View attachment 364910
The hullo method temporarily makes these look big, why not try build them and get them big permanently
View attachment 364911
It also halos your side profile.

The Back: Splenius Capitis & Upper Trapezius

These muscles make up the back of your neck, and growing them makes sure your side profile looks thick and powerful instead of totally flat.

At the gym, your best bet with weights is the Lying Weighted Neck Extension. Lie face down on a bench with your head hanging off the edge, put a towel and a light weight plate against the back of your head, and hold it secure. Lower your head slowly toward the floor to stretch the muscles, then lift your head back up by extending your neck as far as comfortably possible. Just like the front, focus on 3 sets of 15 to 20 reps and do not rush it.

If you are training at home without weights, you can use advanced bodyweight movements like the Static Posterior Neck Bridge. Lie on your back on a soft mat or a pillow with your knees bent and feet flat on the floor. Push your hips up into a bridge, but carefully shift your upper body weight onto the back of your head instead of your shoulders, keeping your hands flat on the floor next to you at first to help support the weight until your neck gets used to it.


Once the static hold feels too easy, you can progress to Dynamic Rolling Neck Bridges to really force growth. While holding that bridge position, slowly and under total control roll your head back onto the crown of your skull and then back down onto the base of your head. You absolutely have to keep your hands on the ground to absorb most of your weight during this to protect your spine.
View attachment 364914

View attachment 364913
Wrestlers use neck bridges to build a thicker neck. I'd advise you to ease your way into it because it can cause serious sprains and injuries if you do it wrong

The Sides & Lateral Thickness: Scalenes & Levator Scapulae(use the image above of the neck's anatomy)

The lateral muscles sit directly on the sides of your neck, and building them forces your neck width outward past the width of your jawline, giving you that wide, imposing look from the front.

In the gym, you can target these with Weighted Lateral Neck Flexion. Lie completely on your side on a flat bench with your head hanging past the edge. Rest a towel and a lightweight plate on the side of your head just above your ear, using your hand to steady it. Slowly lower your ear down toward the shoulder below you, then use the side of your neck to pull your head back up toward the sky. Perform 3 sets of 15 to 20 reps on one side before switching to the other.

At home, you can achieve the same lateral simulation using Isometric Hand Resisted Lateral Flexion. Stand tall and place the palm of your right hand against the right side of your head. Attempt to tilt your right ear down to your right shoulder while aggressively resisting the movement with your arm to create a massive isometric contraction on the left side of your neck. Hold this for 10 to 15 seconds per side, alternating back and forth for 4 total sets.


View attachment 364915
A harness would be a really high ROI investment

The Anabolic Driver: Protein & Nutrient Timing

Training your neck creates the micro-tears necessary for hypertrophy, but the actual physical thickness is built entirely out of the protein you consume afterward. Because the neck consists of relatively small, high-frequency muscle fibers, it requires a steady stream of amino acids to repair and expand quickly. You should aim to consume roughly 1 gram of protein per pound of your target body weight every single day to keep your body in a positive nitrogen balance.

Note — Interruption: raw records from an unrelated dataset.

/-- Count a refusal (R251, R252). -/
def State.countRefusal (s : State) (d : Nat) (c : Copy) (why : Nat) (lossless : Bool) : State :=
  let s := match c.port with
    | some p => if why = dFull then s.cadd (portPg p) F.BUF_ADMIT_FULL_FRAMES else s
    | none => s
  if lossless then (s.cadd (bufPg d) F.BUF_HEADROOM_DROPS).raise (bufPg d) 11 else s

/-- Admit a unicast frame to a port (R227). -/
def State.admitToPort (s : State) (d p uid : Nat) (f : Frm) : State :=
  let l := s.copies d
  let c := s.portCopy d p uid f l false
  match s.admitPortQ d p c.queue f l with
  | .drop why ll => (s.countRefusal d c why ll).dropAt d uid c.refused why
  | .normal => (s.enqueuePort d p f c l).cellsWritten d uid 1
  | .headroom => (s.enqueuePort d p f { c with head := true } l).cellsWritten d uid 1

/-- Admit a frame to a host-bound queue (R222, R227). -/
def State.admitToHost (s : State) (d h uid : Nat) (f : Frm) : State :=
  let l := s.copies d
  let c : Copy :=
    { uid := uid, part := uid, host := some h, depth := some (depthOf l d (hostQ d h)), cells := f.cells,
      lossless := if f.kind = .rx && s.lossless f.port f.tc then some f.tc else none }
  match s.admitHostQ d h l with
  | .drop why _ => s.dropAt d uid c.refused why
  | _ => (s.enqueue d (c.charge (s.minOf d c) (reserveCharged l d (hostQ d h)) 1)).cellsWritten d uid 1

/-- Ports of a multicast map of die `d`, in ascending order. -/
def mapPorts (d m : Nat) : List Nat := ((List.range 512).filter (fun j => m.testBit j)).map (512 * d + ·)

/-- Try one target of a multicast part (R242): the copy to enqueue, or the refused copy with its reason. -/
def State.mcTarget (s : State) (d p uid : Nat) (f : Frm) (l : List Copy) (first : Bool) : Copy × Option Nat :=
  let c := s.portCopy d p uid f l true
  let gate := if s.queueState p c.queue = qFlush then some dFlush
    else if s.queueState p c.queue ≠ qEnabled then some dFull
    else if first && decide (s.available d < s.cellsInUse d l + tailReserved l + 40) then some dFull
    else none
  match gate with
  | some why => (c, some why)
  | none => (c, if s.sharedTest d p c.queue l then none else some dFull)

/-- Enqueue a reference of a part on each target that passes: the references enqueued and the targets refused. -/
def State.mcEnqueue (s : State) (d uid : Nat) (f : Frm) : List Nat → Nat → List (Copy × Nat) → Nat × List (Copy × Nat) × State
  | [], n, bad => (n, bad, s)
  | p :: r, n, bad =>
    let l := s.copies d
    match s.mcTarget d p uid f l (n = 0) with
    | (c, some why) => (s.countRefusal d c why false).mcEnqueue d uid f r n (bad ++ [(c, why)])
    | (c, none) => (s.enqueuePort d p f c l).mcEnqueue d uid f r (n + 1) bad

/-- Admit a multicast part on die `d` (R241, R242, R333). -/
def State.admitMcast (s : State) (d g uid : Nat) (f : Frm) : State :=
  let e := s.mcEntry d g
  let ports := if mcValid e then mapPorts d (mcMap e) else []
  let live := ports.filter (fun p => s.portUp p && !(mcSrcPrune e && p = f.port && f.kind = .rx))
  let (n, bad, s) := s.mcEnqueue d uid f live 0 []
  let s := s.cadd (bufPg d) F.BUF_MC_SKIPPED (ports.length - live.length + bad.length)
  if n + bad.length = 0 then s.dropAt d uid { uid := uid, mcast := true } dNoRoute
  else
    let s := s.updFrm uid (fun f => { f with refs := n + bad.length })
    let s := bad.foldl (fun s x => s.dropAt d uid x.1.refused x.2) s
    if n = 0 then s else s.cellsWritten d uid 1

/-- The ports, and host-bound queues from 1,024 up, at which a frame's target can put it on a die. -/
def State.targetsOn (s : State) (d : Nat) (t : Option Target) : List Nat :=
  match t with
  | some (.port p) => [p]
  | some (.host h) => [1024 + h]
  | some (.mcast g) => mapPorts d (mcMap (s.mcEntry d g))
  | none => []

/-- Frames received on a port that have passed their point of dispatch and wait to be admitted on a die: at the classifier, behind a
stall, on the keel, or for their decision. -/
def State.beforeAdmission (s : State) (d p : Nat) : List Nat :=
  (s.clsOf (portDie p)).fifo.map Waiter.uid ++ (s.stalls.get [] (p / 16)).map Prod.fst ++
  ((s.keelOf (1 - d)).tx.filter (fun x => !x.admitted)).map Crossing.uid ++ s.admits.get [] d

/-- Does a frame wait for an earlier one of its port, class and queue (R239): one received with an earlier stamp, or for a frame that
the device itself makes, one that stands before it? -/
def State.waitsBehind (s : State) (d uid : Nat) (f : Frm) : Bool :=
  let is (u : Nat) (p : Frm → Bool) := match s.frm u with | some x => p x | none => false
  if f.kind = .rx then
    let here := s.targetsOn d f.target
    (s.beforeAdmission d f.port).any (fun u => u ≠ uid && is u (fun x =>
      x.kind = .rx && x.port = f.port && x.tc = f.tc && decide (stampDiff x.stamp f.stamp < 0) && !x.gone &&
      (s.targetsOn d x.target).any here.contains))
  else ((s.admits.get [] d).takeWhile (· ≠ uid)).any (fun u => is u (fun x => x.kind = f.kind && x.port = f.port && x.tc = f.tc))

/-- R222, R227: the admission decision at a frame's first cell. Frames of one port, class and queue are admitted in their order
(R239), and injected and built frames only in slots that port traffic leaves unused (R35). -/
def State.frameAdmit (s : State) (d : Die) (uid : Nat) : State :=
  let l := s.admits.get [] d.val
  (match s.frm uid with
    | none => s
    | some f =>
      let waits (u : Nat) (p : Frm → Bool) := match s.frm u with | some x => p x | none => false
      let yields := f.kind ≠ .rx && l.any (fun u => waits u (fun x => x.kind = .rx))
      if !l.contains uid || s.waitsBehind d.val uid f || yields || !s.dieUp d.val then s else
      let s := { s with admits := s.admits.set [] d.val (l.erase uid) }
      let s := s.setFrm uid { f with holder := d.val }
      match f.target with
      | some (.port p) => if portDie p = d.val then s.admitToPort d.val p uid f else s.dropAt d.val uid { uid := uid } dKeel
      | some (.host h) => s.admitToHost d.val h uid f
      | some (.mcast g) => s.admitMcast d.val g uid f
      | none => s.dropAt d.val uid { uid := uid } dNoRoute)

/-! ### Leaving a queue (R239, R243) -/

/-- Discard a copy that has left its queue: its counter, its record, and its reference (R244, R246, R251). -/
def State.discard (s : State) (d : Nat) (c : Copy) (why : Nat) : State :=
  let s := match c.port with
    | some p => if why = dAged then s.cadd (portPg p) F.BUF_AGED_FRAMES
      else if why = dFlush then s.cadd (portPg p) F.BUF_FLUSHED_FRAMES
      else if why = dGate then s.cadd (portPg p) F.GATE_MISS_FRAMES
      else s
    | none => s
  match s.frm c.uid with
  | some f => (s.fold d f c why none f.size 0).release c.uid
  | none => s

/-- A child that becomes empty has its deficit set to zero (R256). -/
def State.emptied (s : State) (k : Nat) : State :=
  if k ≥ 16384 ∨ !(s.queueAt k).isEmpty then s else
  let p := k / 16
  let x := s.portOf p
  let g := s.fget (portPg p) F.SCH_QUEUE_CFG_GROUP (k % 16)
  let groupEmpty := (List.range 16).all (fun q =>
    s.fget (portPg p) F.SCH_QUEUE_CFG_GROUP q ≠ g || (s.queueAt (portQ p q)).isEmpty)
  let def1 := x.deficit.set 0 (k % 16) 0
  s.setPort p { x with deficit := if groupEmpty then def1.set 0 (16 + g) 0 else def1 }

/-- Take a copy out of its queue. -/
def State.unqueue (s : State) (d : Nat) (c : Copy) : State :=
  (s.setQueue (c.key d) ((s.queueAt (c.key d)).erase c)).emptied (c.key d)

To maximize your results, try to consume a high-quality protein source containing at least 30 grams of protein within a two-hour window following your neck workout. Liquid options like whey protein isolate work exceptionally well at home because they digest rapidly and immediately flood the bloodstream with leucine, which triggers muscle protein synthesis. On non-training days, ensure you are hitting your total daily protein goal through whole foods like chicken breast, lean beef, and eggs so that your neck continues to grow during its deep recovery phases.
View attachment 364916

Posture fixing: Fixing "Nerd Neck"

Even a thick neck will look terrible if it is constantly slumping forward due to poor posture, a condition often called forward head posture or nerd neck. This habit shortens the muscles at the front of your neck and unnaturally stretches the back, making your jawline look receded and your neck look weaker from the side view.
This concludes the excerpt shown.